Redis-based cache implementation with graceful degradation

Implements both CacheClient (generic key-value) and LookupCache (converter-specific).

All cache keys are prefixed with jml: to avoid conflicts. Cache operations fail gracefully - errors are logged but don't crash the library. Only the ping() method throws errors.

Implements

  • CacheClient
  • LookupCache

Constructors

  • Creates a new Redis cache instance

    Parameters

    • config: RedisConfig

      Redis connection configuration

    • Optional redisInstance: Redis

      Optional Redis instance for testing (uses ioredis if not provided)

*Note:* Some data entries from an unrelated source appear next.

-- ==== Sys2Proof/Machine/Issue.lean ====
section
/-! DEFINITION. One turn of the machine: fetching and issuing an instruction of a context (R58, R59), an agent's act, and which
agent moves when no turn is waiting. -/

namespace Sys2Proof.Machine

/-! ## Contexts that may issue -/

/-- The core is in the machine and healthy, and its block has not stopped for a swap (R67, R412). -/
def State.coreRuns (s : State) (c : CoreId) : Bool :=
  (match s.place c with
    | some q => (s.physCore q).healthy
    | none => false)
  && !s.isFenced c && !s.swapping c

/-- Ready, not Halted, and with no request kept to a round's close (R47, R67, R328, R379, R382). -/
def State.canIssue (s : State) (c : CoreId) (n : Nat) : Bool :=
  (s.ctx c n).run == .ready && !s.isHalted c n && s.coreRuns c && !s.keptRequest c n && !(s.estate c.estate).recovery

/-! ## Issue -/

def onNext (f : State → State) : Out → Out
  | .next s => .next (f s)
  | r => r

/-- Is an instruction of class 0x3 or 0x4, the vector slot's (R59)? -/
def vectorWord (w : Word) : Bool := majorOf w / 16 == 3 || majorOf w / 16 == 4

/-- A context that STEP let run has issued one instruction and halts again (R383). -/
def State.endStep (s : State) (c : CoreId) (n : Nat) : State :=
  if (s.core c).stepping.contains n then
    s.modCore c fun k => { k with stepping := k.stepping.filter (· != n), halted := addTo n k.halted
                                  dbgctl := k.dbgctl ||| BitVec.ofNat 64 (2 ^ n) }
  else s

/-- After an issue: the context's claim begins anew in the next cycle, but after a `yield`; contexts that had yielded to it count
it (R59, R363). -/
def State.afterIssue (s : State) (c : CoreId) (n : Nat) (words : List Word) (yielded : Bool) : State :=
  match (s.ctx c n).run with
  -- it waits, or its fetch has parked it (R223): nothing has issued
  | .stalled | .parked => s
  | _ =>
    let s := if yielded then s else s.modCtx c n fun x => { x with since := s.cycle + 1, yieldFor := [] }
    let s := s.modCore c fun k => { k with ctxs := k.ctxs.map fun p =>
      if (p.1 != n && p.2.yieldFor.contains n) = true then
        let left := p.2.yieldFor.filter (· != n)
        (p.1, { p.2 with yieldFor := left, since := if left.isEmpty then min p.2.since s.cycle else p.2.since })
      else p }
    let s := s.endStep c n
    match s.place c with
    | none => s
    | some q => s.modPhys q fun x =>
      let i := if vectorWord (words.getD 0 0) then 1 else 0
      { x with perf := x.perf.set i (x.perf.get 0 i + 1) }

/-- Instructions that end the exemption of the designated control context (R429). -/
def makesWork : Instr → Bool
  | .ins _ | .insGrant _ | .post _ | .hstart _ | .ssig _ | .smset _ | .bar .. => true
  | .cpy _ | .cpyt _ | .cpySlot _ | .cpySlotLink .. | .cpyDeal _ | .cpyMc _ | .cpyStamp _ | .cpyFill _ | .cnop _ => true
  | .mclaim _ | .mclaimSh _ | .mclaimTry _ | .mclaimShtry _ | .mrel _ | .mfmt _ | .mzero _ | .mmac _ | .mmacSet _ | .macc _
  | .mst _ => true
  | _ => false

/-- The instruction at issue in `s` has issued in `t`: it does not wait there, and has raised no fault. -/
def State.hasIssued (s t : State) : Bool :=
  let x := t.ctx s.cur.1 s.cur.2
  x.run != .stalled && x.busyA == s.me.busyA && x.busyS == s.me.busyS && x.busyF == s.me.busyF && !t.isFenced s.cur.1

/-- Once it has issued such an instruction the designated control context is exempt no more, and its lane is busy from there (R42,
R357, R429). -/
def State.endExempt (s : State) (i : Instr) (t : State) : State :=
  if s.me.exempt && makesWork i && s.hasIssued t then
    (t.modCtx s.cur.1 s.cur.2 fun x => { x with exempt := false }).disturb s.pid
  else t

/-- An instruction whose words are known and whose gate is passed. -/
def State.execute (s : State) (i : Instr) : Out := onNext (s.endExempt i) (exec i s)

/-- The context's level may not execute the instruction (R105 step 4). -/
def State.tooLow (s : State) (i : Instr) : Bool :=
  decide (s.me.level.code < (needs i).code) || match i with
    | .sget _ n => !s.mayUse n.toNat
    | .sset n _ => !s.mayUse n.toNat
    | .cmpqWrite _ => !s.mayUse 0x012
    | .rmodeWrite _ => !s.mayUse 0x005
    | .bvmodeWrite _ => !s.mayUse 0x100
    | .dbgctlHalt _ => !s.mayUse 0xF10
    | _ => false

/-- A decoded instruction at the context at issue: its privilege, the gate, then its meaning (R105, R257 to R259). -/
def State.issueInstr (s : State) (i : Instr) : Out :=
  if s.tooLow i then .next (s.raise 0x02)
  else match s.gate i with
  | .go => s.execute i
  | .wait => .next s.stall
  | .fault code info => .next (s.gateFault code info)

/-- The words fetched are an instruction, or raise the illegal-instruction fault (R102, R105). -/
def State.issueWords (s : State) (ws : List Word) : Out :=
  match decode (wordBytes ws) with
  | .ok (i, _) => s.issueInstr i
  | .error _ => .next (s.raise 0x01)

/-- Fetch at the context's PC and issue (R58, R63, R118). -/
def State.issueCur (s : State) : Out :=
  let c := s.cur.1
  let pc := s.me.pc
  if s.verdictDue c s.cur.2 then .next s.stall
  else match s.fetchInstr c s.cur.2 pc with
  | .words ws s1 => { s1 with words := ws }.issueWords ws
  | .park va p mig s1 => .next ({ s1 with words := [] }.parkOn c s.cur.2 va 2 p mig)
  | .fault cause level w s1 => .next ({ s1 with words := [] }.raise 0x04 (fetchInfo pc cause level w))
  | .wait s1 => .next s1.stall

def isYield : Instr → Bool
  | .yield _ => true
  | _ => false

/-- The words at issue are a `yield`. -/
def State.yielded (s : State) : Bool :=
  match decode (wordBytes s.words) with
  | .ok (i, _) => isYield i
  | .error _ => false

/-! ## After a turn -/

/-- The instruction that a context stands at would issue now: its operands and answers are there, and it has the room it needs. -/
def State.wouldIssue (s : State) (c : CoreId) (n : Nat) : Bool :=
  match (({ s with cur := (c, n) } : State).modMe fun x => { x with run := .ready }).issueCur with
  | .next t => (t.ctx c n).run != .stalled
  | _ => true

/-- Contexts that waited at issue and need not any more are Ready (R47, R59, R257). -/
def State.unstall (s : State) : State :=
  let ctxs (c : CoreId) (k : Core) : Map Nat Ctx := k.ctxs.map fun x =>
    if x.2.run = .stalled ∧ s.wouldIssue c x.1 = true then (x.1, { x.2 with run := .ready, since := max x.2.since s.cycle })
    else x
  { s with cores := s.cores.map fun k => (k.1, { k.2 with ctxs := ctxs k.1 k.2 }) }

/-- What follows from a turn at once: fences take effect (R379), cut messages are abandoned (R402), packets
enter the links (R396), firings retire (R51), queue
heads are offered to contexts (R55), park times run (R66), a lane that is busy disturbs stability (R357), and waits at issue end
(R257). -/
def State.afterTurn (s : State) : State :=
  let s := s.finishFences.abandon.wire.retireFirings.offer.timeParks
  (s.activeParts.foldl State.watch s).unstall

/-- Time passes: one cycle, and as many more as the other agents take (log 6). -/
def State.tick (s : State) : State :=
  let (k, s) := s.useFresh
  { s with cycle := s.cycle + 1 + Config.delay k }.afterTurn

/-- What follows an issue: the context's claim, and a cycle. -/
def State.issued (s : State) (c : CoreId) (n : Nat) : State := (s.afterIssue c n s.words s.yielded).tick

/-! ## The issue slots (R59) -/

/-- Does the context's next instruction belong to the vector slot? One that cannot be fetched belongs to the scalar slot. -/
def State.vectorNext (s : State) (c : CoreId) (n : Nat) : Bool :=
  match s.fetchInstr c n (s.ctx c n).pc with
  | .words ws _ => vectorWord (ws.getD 0 0)
  | _ => false

/-- `PickSlot` of R59. -/
def State.pickSlot (s : State) (c : CoreId) (vector : Bool) : Option Nat :=
  let cands := (List.range 11).filter fun n => s.canIssue c n && s.vectorNext c n == vector
  match cands with
  | [] => none
  | n :: ns =>
    let t := ns.foldl (fun t m => min t (s.ctx c m).since) (s.ctx c n).since
    let old := cands.filter fun m => (s.ctx c m).since == t
    let ptr := if vector then (s.core c).rotV else (s.core c).rotS
    if old.contains 0 then some 0
    else ((List.range 10).map fun i => (ptr - 1 + i) % 10 + 1).find? fun m => old.contains m

/-- After a pick the rotation pointer moves (R59). -/
def State.turnPointer (s : State) (c : CoreId) (n : Nat) (vector : Bool) : State :=
  if n = 0 then s
  else s.modCore c fun k => if vector then { k with rotV := n % 10 + 1 } else { k with rotS := n % 10 + 1 }

/-- The context issues from its slot; where it has to wait it was no candidate, and the pointer stays. -/
def State.issueFrom (s : State) (c : CoreId) (n : Nat) (vector : Bool) : Out :=
  onNext (fun t => (if (t.ctx c n).run = .stalled then t else t.turnPointer c n vector).issued c n)
    ({ s with cur := (c, n) } : State).issueCur

/-- A turn of an issue slot: the context it picks. -/
def State.slotTurn (s : State) (c : CoreId) (vector : Bool) : Out :=
  match s.pickSlot c vector with
  | none => .next s.tick
  | some n => s.issueFrom c n vector
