-- ==== Sys2Proof/Certificates/Slice0/Obligations.lean ====
section
/-! DEFINITION. The statements for the provers. Every docstring names the rules it formalises. -/

open Sys2Proof Sys2Proof.Machine Sys2Proof.Safety

/-! ## Class 0x0 (R111 to R115) -/

/-- R112, R114: `add`, `sub`, `mul` and their immediate forms write the exact result of the type's readings, saturated under
the clamp bit and wrapped otherwise; `mulh` and `mulhu` the high half; `movi` the extended immediate. Nothing else changes. -/
def Claims.IntegerArithmetic : Prop :=
  (∀ (o : OpA) (s : State),
    PutsG (.add o) s o.d (exactTo o.ty o.clamp (readT o.ty (s.readG o.a) + readT o.ty (s.readG o.b)))
    ∧ PutsG (.sub o) s o.d (exactTo o.ty o.clamp (readT o.ty (s.readG o.a) - readT o.ty (s.readG o.b)))
    ∧ PutsG (.mul o) s o.d (exactTo o.ty o.clamp (readT o.ty (s.readG o.a) * readT o.ty (s.readG o.b)))
    ∧ PutsG (.mulh o) s o.d (wrapTo o.ty (readS o.ty.width (s.readG o.a) * readS o.ty.width (s.readG o.b) / 2 ^ o.ty.width))
    ∧ PutsG (.mulhu o) s o.d (wrapTo o.ty (readU o.ty.width (s.readG o.a) * readU o.ty.width (s.readG o.b) / 2 ^ o.ty.width)))
  ∧ ∀ (o : OpI) (s : State),
    PutsG (.addi o) s o.d (wrapTo o.ty (readT o.ty (s.readG o.a) + readT o.ty (o.imm.signExtend 64)))
    ∧ PutsG (.subi o) s o.d (wrapTo o.ty (readT o.ty (s.readG o.a) - readT o.ty (o.imm.signExtend 64)))
    ∧ PutsG (.muli o) s o.d (wrapTo o.ty (readT o.ty (s.readG o.a) * readT o.ty (o.imm.signExtend 64)))
    ∧ PutsG (.movi o) s o.d (wrapTo o.ty (readT o.ty (o.imm.signExtend 64)))

/-- R113: `Div`. A divisor whose low N bits are 0 gives the all-ones quotient and leaves the dividend; the most negative number
by −1 gives itself, or the largest number under the clamp bit, with remainder 0; otherwise the quotient is rounded toward zero
and the remainder has the dividend's sign. R111: under the clamp bit `div` of an nN type reads its operands as U(). -/
def Claims.IntegerDivision : Prop :=
  ∀ (o : OpA) (s : State),
    let n := o.ty.width
    let sa := readS n (s.readG o.a)
    let sb := readS n (s.readG o.b)
    let ua := readU n (s.readG o.a)
    let ub := readU n (s.readG o.b)
    (ub = 0 → PutsG (.div o) s o.d (wrapTo o.ty (2 ^ n - 1)) ∧ PutsG (.divu o) s o.d (wrapTo o.ty (2 ^ n - 1))
      ∧ PutsG (.rem o) s o.d (wrapTo o.ty ua) ∧ PutsG (.remu o) s o.d (wrapTo o.ty ua))
    ∧ (ub ≠ 0 → PutsG (.divu o) s o.d (wrapTo o.ty (ua / ub)) ∧ PutsG (.remu o) s o.d (wrapTo o.ty (ua % ub)))
    ∧ (ub ≠ 0 → sa = -2 ^ (n - 1) → sb = -1 → PutsG (.rem o) s o.d 0
        ∧ (o.clamp = false ∨ o.ty.isSigned = true →
          PutsG (.div o) s o.d (wrapTo o.ty (if o.clamp then 2 ^ (n - 1) - 1 else 2 ^ (n - 1)))))
    ∧ (ub ≠ 0 → ¬(sa = -2 ^ (n - 1) ∧ sb = -1) → PutsG (.rem o) s o.d (wrapTo o.ty (sa.tmod sb))
        ∧ (o.clamp = false ∨ o.ty.isSigned = true → PutsG (.div o) s o.d (wrapTo o.ty (sa.tdiv sb))))
    ∧ (ub ≠ 0 → o.clamp = true → o.ty.isSigned = false → PutsG (.div o) s o.d (wrapTo o.ty (ua / ub)))

/-- Integer arithmetic and division write the exact result, wrapped or saturated, and nothing else. -/
def Obligations.Integers : Prop := Claims.IntegerArithmetic ∧ Claims.IntegerDivision

/-- R112 to R114: the logical operations and shifts on the low N bits. A logical or arithmetic right shift by N or more gives 0
or the sign; a left shift gives the low N bits, saturated under the clamp bit; a rotation counts modulo N. -/
def Claims.IntegerLogicAndShifts : Prop :=
  (∀ (o : OpA) (s : State),
    let n := o.ty.width
    let x := s.readG o.a
    let k := (s.readG o.b).toNat % 64
    PutsG (.and o) s o.d (wrapTo o.ty (x &&& s.readG o.b).toNat)
    ∧ PutsG (.or o) s o.d (wrapTo o.ty (x ||| s.readG o.b).toNat)
    ∧ PutsG (.xor o) s o.d (wrapTo o.ty (x ^^^ s.readG o.b).toNat)
    ∧ PutsG (.andn o) s o.d (wrapTo o.ty (x &&& ~~~s.readG o.b).toNat)
    ∧ PutsG (.shl o) s o.d (exactTo o.ty o.clamp (readT o.ty x * 2 ^ k))
    ∧ PutsG (.shr o) s o.d (wrapTo o.ty (if n ≤ k then 0 else readU n x / 2 ^ k))
    ∧ PutsG (.sar o) s o.d (wrapTo o.ty (if n ≤ k then (if readS n x < 0 then -1 else 0) else readS n x / 2 ^ k))
    ∧ PutsG (.rol o) s o.d (aluRol o.ty x k))
  ∧ ∀ (o : OpI) (s : State),
    let n := o.ty.width
    let x := s.readG o.a
    let i : Word := o.imm.zeroExtend 64
    let k := o.imm.toNat % 64
    PutsG (.andi o) s o.d (wrapTo o.ty (x &&& i).toNat)
    ∧ PutsG (.ori o) s o.d (wrapTo o.ty (x ||| i).toNat)
    ∧ PutsG (.xori o) s o.d (wrapTo o.ty (x ^^^ i).toNat)
    ∧ PutsG (.shli o) s o.d (wrapTo o.ty (readT o.ty x * 2 ^ k))
    ∧ PutsG (.shri o) s o.d (wrapTo o.ty (if n ≤ k then 0 else readU n x / 2 ^ k))
    ∧ PutsG (.sari o) s o.d (wrapTo o.ty (if n ≤ k then (if readS n x < 0 then -1 else 0) else readS n x / 2 ^ k))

    • logger: Logger = defaultLogger

      Optional logger for dependency injection (defaults to console)

    • debug: boolean = false

      Optional debug flag to enable verbose cache logging (defaults to false)

    Returns RedisCache

Methods

  • Clear all keys matching the jml: prefix

    Uses SCAN command to avoid blocking Redis with large datasets

    Returns Promise<void>

  • Clear lookup caches

    Parameters

    • projectKey: string

      JIRA project key

    • Optional fieldType: string

      Optional field type (clears all if omitted)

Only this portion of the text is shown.